START Data shown
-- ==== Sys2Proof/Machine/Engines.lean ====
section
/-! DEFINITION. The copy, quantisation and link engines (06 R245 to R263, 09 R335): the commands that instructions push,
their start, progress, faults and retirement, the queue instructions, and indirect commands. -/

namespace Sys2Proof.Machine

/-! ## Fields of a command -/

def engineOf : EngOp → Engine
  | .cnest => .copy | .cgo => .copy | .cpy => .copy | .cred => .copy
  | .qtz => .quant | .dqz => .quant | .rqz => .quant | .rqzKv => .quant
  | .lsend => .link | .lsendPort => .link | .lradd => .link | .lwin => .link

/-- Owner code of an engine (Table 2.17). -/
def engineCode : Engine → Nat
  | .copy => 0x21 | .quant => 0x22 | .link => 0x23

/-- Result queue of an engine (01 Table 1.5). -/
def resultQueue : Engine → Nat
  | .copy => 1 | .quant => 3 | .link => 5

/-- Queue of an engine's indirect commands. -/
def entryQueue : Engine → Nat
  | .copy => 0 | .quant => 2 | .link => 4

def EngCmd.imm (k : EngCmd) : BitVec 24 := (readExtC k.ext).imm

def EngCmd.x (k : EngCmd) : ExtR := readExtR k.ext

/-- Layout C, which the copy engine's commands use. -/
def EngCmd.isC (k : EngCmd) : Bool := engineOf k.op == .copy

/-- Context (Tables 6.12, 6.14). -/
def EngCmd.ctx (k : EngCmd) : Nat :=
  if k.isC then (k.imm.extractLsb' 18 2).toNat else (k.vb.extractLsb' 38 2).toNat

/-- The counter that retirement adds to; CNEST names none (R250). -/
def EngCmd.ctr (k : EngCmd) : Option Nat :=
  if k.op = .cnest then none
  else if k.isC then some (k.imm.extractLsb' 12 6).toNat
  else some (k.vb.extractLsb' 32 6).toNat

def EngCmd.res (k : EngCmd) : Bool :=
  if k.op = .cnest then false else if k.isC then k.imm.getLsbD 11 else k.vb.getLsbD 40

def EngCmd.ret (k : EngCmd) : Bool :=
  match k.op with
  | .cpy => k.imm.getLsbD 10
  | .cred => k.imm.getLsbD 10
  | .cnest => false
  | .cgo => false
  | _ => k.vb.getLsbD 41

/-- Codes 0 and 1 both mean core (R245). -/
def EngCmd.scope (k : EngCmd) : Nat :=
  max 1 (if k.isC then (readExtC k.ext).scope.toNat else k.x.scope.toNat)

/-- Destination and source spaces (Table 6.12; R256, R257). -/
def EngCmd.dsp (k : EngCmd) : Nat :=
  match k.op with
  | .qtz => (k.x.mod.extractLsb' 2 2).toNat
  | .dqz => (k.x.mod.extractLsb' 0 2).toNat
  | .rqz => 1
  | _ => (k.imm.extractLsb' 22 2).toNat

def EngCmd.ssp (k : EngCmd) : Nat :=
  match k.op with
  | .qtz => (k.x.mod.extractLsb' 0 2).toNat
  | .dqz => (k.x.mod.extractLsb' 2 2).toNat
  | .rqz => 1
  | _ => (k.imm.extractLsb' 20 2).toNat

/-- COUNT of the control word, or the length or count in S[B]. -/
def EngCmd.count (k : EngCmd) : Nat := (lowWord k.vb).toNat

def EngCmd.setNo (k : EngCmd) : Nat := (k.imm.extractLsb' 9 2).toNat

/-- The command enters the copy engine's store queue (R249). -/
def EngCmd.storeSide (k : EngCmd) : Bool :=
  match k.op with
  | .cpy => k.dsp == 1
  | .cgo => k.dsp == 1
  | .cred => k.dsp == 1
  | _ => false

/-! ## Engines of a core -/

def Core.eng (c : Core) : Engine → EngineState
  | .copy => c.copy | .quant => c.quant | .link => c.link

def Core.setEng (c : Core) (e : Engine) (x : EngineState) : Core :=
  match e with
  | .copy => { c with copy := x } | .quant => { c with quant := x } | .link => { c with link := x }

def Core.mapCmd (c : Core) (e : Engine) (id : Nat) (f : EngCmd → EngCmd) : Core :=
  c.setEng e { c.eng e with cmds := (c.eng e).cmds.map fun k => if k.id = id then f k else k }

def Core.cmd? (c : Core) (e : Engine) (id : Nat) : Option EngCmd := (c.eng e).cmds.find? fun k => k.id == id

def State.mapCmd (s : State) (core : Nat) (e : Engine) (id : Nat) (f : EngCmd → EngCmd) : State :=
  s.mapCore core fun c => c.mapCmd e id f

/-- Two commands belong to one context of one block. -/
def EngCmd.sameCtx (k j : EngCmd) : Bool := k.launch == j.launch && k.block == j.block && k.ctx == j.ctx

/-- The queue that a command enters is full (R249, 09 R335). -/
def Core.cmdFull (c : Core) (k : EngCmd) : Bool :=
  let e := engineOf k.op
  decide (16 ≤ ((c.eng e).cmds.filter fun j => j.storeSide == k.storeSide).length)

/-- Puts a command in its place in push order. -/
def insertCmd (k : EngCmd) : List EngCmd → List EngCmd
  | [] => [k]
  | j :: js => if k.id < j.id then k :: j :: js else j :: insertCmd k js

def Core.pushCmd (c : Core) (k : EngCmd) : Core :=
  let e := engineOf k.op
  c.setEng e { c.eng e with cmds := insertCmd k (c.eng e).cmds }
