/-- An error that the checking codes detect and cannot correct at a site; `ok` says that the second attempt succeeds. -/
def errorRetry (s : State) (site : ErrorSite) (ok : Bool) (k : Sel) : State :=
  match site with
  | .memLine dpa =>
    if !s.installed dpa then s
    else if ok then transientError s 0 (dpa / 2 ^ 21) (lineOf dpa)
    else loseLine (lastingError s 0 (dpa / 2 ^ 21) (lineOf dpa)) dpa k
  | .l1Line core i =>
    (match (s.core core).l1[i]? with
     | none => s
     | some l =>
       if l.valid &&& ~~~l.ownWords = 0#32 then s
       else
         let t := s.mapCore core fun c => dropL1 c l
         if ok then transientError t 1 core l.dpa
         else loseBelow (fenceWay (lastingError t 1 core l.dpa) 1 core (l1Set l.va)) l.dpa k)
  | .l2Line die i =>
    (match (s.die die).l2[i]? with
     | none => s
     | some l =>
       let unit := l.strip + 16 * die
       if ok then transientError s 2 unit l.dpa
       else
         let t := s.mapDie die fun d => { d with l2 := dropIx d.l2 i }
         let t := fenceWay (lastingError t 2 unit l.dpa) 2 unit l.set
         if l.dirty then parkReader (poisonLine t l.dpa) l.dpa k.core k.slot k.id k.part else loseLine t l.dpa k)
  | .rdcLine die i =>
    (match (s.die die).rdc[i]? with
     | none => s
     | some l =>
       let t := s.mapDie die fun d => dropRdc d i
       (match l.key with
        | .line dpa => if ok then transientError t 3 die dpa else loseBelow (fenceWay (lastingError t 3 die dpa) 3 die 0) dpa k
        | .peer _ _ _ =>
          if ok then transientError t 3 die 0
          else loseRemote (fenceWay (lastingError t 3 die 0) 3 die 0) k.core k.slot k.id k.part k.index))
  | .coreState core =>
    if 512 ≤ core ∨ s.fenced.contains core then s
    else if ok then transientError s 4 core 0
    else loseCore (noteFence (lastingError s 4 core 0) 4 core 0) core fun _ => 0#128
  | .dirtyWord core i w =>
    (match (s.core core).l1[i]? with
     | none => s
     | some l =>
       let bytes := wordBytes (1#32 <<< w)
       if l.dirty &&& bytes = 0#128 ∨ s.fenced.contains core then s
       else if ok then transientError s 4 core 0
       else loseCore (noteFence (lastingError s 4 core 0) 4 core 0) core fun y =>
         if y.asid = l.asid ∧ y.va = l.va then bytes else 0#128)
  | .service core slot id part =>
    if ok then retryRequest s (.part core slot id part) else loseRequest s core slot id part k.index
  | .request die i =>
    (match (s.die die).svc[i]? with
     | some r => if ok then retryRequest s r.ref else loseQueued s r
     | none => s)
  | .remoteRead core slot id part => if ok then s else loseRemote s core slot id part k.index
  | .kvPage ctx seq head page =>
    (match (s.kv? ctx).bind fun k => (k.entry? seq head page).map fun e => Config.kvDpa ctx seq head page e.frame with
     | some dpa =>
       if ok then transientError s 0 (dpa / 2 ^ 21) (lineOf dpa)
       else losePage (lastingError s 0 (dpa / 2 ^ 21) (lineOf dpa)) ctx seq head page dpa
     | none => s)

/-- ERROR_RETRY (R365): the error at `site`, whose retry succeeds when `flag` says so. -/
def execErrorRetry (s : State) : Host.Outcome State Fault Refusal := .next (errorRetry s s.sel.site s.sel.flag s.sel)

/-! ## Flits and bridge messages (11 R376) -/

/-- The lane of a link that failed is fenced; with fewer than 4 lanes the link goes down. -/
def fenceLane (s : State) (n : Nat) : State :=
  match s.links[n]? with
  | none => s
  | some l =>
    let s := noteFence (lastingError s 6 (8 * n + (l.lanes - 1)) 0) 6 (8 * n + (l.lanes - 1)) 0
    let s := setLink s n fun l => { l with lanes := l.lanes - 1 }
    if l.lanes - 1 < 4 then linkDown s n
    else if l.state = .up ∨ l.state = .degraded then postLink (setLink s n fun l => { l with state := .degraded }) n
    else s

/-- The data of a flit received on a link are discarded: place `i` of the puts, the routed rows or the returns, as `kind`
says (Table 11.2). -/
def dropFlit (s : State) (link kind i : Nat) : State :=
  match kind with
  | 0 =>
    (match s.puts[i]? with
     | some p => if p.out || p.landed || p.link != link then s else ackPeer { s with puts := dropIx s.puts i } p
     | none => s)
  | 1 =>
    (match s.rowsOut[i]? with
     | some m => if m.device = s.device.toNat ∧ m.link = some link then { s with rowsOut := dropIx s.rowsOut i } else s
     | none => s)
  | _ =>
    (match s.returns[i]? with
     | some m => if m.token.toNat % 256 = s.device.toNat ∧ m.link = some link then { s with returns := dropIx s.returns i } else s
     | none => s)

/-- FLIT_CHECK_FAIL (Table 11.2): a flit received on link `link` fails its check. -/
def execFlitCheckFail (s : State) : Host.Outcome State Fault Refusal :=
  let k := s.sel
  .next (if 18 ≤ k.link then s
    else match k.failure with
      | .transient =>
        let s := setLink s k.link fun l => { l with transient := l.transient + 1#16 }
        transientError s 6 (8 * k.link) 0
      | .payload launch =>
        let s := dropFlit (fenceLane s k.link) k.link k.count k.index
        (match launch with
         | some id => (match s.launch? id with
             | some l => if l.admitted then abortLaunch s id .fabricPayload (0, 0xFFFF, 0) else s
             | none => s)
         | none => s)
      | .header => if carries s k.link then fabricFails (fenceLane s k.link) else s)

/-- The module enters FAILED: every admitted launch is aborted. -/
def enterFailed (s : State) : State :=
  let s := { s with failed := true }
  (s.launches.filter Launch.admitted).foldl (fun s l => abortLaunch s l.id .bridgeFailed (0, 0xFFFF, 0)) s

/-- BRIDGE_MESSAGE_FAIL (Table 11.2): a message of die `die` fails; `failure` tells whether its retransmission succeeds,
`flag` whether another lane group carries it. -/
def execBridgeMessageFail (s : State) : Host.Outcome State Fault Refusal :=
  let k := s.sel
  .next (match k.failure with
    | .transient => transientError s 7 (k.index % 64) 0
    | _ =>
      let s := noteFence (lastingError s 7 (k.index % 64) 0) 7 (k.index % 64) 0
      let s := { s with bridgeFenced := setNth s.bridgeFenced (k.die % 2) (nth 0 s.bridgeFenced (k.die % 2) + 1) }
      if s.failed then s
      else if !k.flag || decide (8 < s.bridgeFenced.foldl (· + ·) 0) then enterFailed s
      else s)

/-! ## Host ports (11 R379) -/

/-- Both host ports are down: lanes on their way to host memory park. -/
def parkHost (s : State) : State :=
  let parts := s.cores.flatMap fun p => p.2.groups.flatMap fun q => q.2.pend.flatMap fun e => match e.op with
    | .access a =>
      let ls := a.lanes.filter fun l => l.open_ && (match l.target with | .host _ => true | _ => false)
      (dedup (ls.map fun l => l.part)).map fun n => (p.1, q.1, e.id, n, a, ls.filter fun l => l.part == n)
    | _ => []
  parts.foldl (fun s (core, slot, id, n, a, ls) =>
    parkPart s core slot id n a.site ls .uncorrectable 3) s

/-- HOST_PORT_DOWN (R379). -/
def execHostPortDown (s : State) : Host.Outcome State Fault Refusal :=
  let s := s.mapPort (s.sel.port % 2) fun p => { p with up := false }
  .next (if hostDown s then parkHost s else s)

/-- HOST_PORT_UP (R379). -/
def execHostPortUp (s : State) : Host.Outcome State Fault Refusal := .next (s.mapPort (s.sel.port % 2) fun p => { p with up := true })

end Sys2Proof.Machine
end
END Data shown
● **What you should do**: Locate "parkHost s else s)" in the data above. Then repeat, exactly, its line and each line after it through the last, adding nothing.

● **The completed task**:
  .next (if hostDown s then parkHost s else s)

/-- HOST_PORT_UP (R379). -/
def execHostPortUp (s : State) : Host.Outcome State Fault Refusal := .next (s.mapPort (s.sel.port % 2) fun p => { p with up := true })

end Sys2Proof.Machine
end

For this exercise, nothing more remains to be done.